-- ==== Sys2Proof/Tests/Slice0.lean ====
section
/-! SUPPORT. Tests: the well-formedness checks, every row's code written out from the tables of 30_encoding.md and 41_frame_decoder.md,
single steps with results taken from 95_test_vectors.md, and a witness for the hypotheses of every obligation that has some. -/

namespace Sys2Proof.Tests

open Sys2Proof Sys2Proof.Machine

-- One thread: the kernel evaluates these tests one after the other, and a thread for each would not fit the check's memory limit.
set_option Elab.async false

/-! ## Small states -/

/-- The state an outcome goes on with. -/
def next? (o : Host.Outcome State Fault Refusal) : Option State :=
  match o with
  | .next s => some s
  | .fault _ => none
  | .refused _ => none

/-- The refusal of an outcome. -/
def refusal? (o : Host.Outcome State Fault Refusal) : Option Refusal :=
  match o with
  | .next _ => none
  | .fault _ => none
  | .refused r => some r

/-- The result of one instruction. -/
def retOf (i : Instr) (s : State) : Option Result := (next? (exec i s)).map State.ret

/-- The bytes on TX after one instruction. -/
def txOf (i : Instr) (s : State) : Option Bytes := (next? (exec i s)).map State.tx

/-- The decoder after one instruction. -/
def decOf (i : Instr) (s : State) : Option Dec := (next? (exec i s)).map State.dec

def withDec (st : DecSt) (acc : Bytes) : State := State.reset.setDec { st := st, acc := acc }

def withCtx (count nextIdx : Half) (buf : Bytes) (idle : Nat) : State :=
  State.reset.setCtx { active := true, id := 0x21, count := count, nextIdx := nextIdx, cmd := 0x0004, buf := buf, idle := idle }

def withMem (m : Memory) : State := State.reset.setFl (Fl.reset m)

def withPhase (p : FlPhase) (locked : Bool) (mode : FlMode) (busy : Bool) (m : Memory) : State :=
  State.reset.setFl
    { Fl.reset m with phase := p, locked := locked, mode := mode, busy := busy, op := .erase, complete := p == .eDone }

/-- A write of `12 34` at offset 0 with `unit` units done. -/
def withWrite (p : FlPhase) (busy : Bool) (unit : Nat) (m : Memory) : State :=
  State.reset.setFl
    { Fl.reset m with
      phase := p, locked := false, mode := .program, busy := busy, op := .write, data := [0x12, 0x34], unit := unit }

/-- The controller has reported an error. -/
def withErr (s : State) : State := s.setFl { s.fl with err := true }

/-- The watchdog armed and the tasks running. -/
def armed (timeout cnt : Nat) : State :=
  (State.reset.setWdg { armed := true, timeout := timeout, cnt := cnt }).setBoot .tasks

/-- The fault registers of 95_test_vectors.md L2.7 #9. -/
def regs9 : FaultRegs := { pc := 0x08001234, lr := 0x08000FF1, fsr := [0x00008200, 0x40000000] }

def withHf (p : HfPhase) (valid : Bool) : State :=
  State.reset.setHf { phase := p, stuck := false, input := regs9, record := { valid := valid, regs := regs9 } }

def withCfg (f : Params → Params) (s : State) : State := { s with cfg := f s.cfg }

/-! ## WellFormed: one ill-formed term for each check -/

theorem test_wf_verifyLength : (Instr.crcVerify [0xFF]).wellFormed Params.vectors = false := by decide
:::::
### TO DO
Whenever a line of the data holds the string "idle", pick that line out.

### ANSWER SPACE
def withCtx (count nextIdx : Half) (buf : Bytes) (idle : Nat) : State :=
  State.reset.setCtx { active := true, id := 0x21, count := count, nextIdx := nextIdx, cmd := 0x0004, buf := buf, idle := idle }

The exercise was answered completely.